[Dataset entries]
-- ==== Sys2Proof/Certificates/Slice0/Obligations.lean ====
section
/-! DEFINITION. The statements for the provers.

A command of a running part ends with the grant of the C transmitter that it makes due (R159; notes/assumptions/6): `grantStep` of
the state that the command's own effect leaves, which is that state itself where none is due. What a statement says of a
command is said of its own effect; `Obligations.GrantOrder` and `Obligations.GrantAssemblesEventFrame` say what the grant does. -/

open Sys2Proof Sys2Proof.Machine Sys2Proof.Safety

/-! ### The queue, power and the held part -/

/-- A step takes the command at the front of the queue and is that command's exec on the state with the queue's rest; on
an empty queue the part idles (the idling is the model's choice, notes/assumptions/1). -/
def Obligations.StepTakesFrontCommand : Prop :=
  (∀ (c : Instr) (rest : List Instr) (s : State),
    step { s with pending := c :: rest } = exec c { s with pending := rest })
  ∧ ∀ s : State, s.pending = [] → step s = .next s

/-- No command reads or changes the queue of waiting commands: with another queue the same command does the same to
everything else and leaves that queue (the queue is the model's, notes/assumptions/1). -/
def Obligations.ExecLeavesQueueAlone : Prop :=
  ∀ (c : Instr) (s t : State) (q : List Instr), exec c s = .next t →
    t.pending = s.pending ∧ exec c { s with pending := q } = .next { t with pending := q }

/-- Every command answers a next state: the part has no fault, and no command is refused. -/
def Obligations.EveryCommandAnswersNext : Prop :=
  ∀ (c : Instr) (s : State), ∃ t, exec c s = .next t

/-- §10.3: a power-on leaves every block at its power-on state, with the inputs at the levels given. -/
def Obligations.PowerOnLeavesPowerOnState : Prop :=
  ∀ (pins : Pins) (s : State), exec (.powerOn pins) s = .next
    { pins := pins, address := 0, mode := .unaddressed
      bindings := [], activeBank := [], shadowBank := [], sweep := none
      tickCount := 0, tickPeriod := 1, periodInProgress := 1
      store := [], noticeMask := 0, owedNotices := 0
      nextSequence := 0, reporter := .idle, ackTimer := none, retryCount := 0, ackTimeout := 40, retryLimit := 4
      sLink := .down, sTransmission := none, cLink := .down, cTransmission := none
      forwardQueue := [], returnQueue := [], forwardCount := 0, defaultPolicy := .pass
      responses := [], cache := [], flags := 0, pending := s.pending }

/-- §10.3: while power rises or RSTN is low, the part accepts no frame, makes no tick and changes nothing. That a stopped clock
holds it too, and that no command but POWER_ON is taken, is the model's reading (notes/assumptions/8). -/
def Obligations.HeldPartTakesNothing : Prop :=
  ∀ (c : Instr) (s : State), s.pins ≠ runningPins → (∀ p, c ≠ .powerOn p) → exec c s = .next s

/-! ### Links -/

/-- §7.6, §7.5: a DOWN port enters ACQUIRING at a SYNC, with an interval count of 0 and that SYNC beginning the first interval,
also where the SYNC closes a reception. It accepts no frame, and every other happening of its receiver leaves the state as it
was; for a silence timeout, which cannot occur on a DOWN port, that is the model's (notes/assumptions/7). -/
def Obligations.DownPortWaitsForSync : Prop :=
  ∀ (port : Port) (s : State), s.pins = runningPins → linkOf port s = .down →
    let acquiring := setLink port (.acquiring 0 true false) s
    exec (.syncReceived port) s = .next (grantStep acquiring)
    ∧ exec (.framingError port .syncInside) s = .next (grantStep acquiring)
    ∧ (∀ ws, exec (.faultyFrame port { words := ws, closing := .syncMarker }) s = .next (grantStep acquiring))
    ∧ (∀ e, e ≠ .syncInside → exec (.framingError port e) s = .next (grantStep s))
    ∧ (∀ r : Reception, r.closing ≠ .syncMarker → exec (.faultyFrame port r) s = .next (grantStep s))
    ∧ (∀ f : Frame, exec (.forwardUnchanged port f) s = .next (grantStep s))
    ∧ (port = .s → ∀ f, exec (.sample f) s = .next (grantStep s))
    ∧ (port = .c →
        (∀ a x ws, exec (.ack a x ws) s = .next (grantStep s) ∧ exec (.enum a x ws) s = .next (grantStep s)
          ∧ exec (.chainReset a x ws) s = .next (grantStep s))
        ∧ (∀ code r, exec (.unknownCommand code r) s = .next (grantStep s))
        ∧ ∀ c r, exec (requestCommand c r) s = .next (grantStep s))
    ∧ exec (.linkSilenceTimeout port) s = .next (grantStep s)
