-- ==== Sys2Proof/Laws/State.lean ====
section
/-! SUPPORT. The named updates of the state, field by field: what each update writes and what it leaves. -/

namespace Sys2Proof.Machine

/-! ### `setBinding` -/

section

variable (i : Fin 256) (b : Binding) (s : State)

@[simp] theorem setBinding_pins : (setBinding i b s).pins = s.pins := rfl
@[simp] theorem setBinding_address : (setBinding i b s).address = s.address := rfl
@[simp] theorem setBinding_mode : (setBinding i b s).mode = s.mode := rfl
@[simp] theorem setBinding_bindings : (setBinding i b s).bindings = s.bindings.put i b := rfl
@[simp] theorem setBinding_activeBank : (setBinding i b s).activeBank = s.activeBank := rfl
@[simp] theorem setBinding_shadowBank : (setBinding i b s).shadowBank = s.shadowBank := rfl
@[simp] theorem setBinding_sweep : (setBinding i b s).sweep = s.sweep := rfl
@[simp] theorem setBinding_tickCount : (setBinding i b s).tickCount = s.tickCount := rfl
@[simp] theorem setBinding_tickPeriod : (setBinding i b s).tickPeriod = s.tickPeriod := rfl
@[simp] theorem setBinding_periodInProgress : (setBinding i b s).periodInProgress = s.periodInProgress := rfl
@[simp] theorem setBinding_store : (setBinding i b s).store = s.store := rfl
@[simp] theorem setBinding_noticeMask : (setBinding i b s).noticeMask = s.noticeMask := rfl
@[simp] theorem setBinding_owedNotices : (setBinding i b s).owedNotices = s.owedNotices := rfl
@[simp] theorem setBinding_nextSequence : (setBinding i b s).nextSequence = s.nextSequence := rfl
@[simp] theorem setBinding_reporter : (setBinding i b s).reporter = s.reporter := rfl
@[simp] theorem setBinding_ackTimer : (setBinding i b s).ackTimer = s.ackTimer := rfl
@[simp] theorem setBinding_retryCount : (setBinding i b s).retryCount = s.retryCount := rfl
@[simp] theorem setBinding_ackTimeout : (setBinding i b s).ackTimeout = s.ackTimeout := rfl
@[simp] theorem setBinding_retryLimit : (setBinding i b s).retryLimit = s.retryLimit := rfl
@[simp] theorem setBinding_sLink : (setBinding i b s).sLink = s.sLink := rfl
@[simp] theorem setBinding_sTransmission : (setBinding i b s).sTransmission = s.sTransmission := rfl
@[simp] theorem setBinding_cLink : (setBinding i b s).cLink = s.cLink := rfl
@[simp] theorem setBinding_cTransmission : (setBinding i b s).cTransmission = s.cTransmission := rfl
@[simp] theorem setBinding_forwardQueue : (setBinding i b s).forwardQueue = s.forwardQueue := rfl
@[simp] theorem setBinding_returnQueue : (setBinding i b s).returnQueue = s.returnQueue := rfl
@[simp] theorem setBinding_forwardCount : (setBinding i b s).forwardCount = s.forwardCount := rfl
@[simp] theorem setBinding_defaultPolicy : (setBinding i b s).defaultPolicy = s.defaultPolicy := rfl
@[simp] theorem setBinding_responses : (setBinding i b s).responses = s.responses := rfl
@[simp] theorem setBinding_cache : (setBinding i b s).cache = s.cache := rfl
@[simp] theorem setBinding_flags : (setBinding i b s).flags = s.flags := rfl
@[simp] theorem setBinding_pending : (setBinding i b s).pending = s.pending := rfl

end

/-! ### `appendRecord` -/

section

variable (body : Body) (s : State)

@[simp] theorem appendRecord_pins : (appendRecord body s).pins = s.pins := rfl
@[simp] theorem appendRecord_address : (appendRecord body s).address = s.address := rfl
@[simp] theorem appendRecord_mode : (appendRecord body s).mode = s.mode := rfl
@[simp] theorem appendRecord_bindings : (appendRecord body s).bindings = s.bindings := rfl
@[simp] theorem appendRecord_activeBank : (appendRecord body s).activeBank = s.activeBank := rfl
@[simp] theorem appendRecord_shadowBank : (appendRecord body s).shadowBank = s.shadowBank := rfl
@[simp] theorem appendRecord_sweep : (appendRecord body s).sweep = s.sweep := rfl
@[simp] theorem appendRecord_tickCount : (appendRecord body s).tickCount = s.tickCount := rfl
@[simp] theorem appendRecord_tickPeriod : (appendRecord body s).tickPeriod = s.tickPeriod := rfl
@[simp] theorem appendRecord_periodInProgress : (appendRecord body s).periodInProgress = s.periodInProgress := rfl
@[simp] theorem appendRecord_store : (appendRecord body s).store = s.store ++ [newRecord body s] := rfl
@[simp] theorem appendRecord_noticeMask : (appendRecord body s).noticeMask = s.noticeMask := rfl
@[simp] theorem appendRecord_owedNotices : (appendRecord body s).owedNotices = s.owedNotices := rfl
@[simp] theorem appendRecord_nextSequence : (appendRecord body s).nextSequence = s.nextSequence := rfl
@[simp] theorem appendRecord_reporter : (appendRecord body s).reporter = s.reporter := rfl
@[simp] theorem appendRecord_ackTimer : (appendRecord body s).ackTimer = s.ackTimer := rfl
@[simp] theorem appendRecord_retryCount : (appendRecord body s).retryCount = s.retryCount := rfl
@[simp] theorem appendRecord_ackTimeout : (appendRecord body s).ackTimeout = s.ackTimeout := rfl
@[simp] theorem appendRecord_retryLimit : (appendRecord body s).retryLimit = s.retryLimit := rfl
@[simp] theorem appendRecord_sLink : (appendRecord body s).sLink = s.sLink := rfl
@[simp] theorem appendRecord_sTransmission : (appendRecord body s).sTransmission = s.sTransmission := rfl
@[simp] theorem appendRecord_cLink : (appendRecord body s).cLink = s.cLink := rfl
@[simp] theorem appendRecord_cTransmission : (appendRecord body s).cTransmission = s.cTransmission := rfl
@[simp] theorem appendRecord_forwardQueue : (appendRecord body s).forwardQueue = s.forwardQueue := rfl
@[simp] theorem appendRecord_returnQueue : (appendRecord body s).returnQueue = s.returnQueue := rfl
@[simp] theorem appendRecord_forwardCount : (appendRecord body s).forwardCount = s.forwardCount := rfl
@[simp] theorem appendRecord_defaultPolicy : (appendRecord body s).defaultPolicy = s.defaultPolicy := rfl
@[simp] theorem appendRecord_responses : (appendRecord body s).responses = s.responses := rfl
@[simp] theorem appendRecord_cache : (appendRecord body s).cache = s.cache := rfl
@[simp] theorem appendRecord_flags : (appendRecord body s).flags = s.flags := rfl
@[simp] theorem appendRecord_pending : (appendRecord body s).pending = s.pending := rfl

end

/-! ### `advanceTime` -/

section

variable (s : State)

* REQUIREMENT *
The required output is the stretch of entries above from the line containing "body s).cLink = s.cLink := rfl" through the line containing "body s).forwardQueue = s.forwardQueue := rfl", reproduced exactly.

* EXERCISE RESULT *
@[simp] theorem appendRecord_cLink : (appendRecord body s).cLink = s.cLink := rfl
@[simp] theorem appendRecord_cTransmission : (appendRecord body s).cTransmission = s.cTransmission := rfl
@[simp] theorem appendRecord_forwardQueue : (appendRecord body s).forwardQueue = s.forwardQueue := rfl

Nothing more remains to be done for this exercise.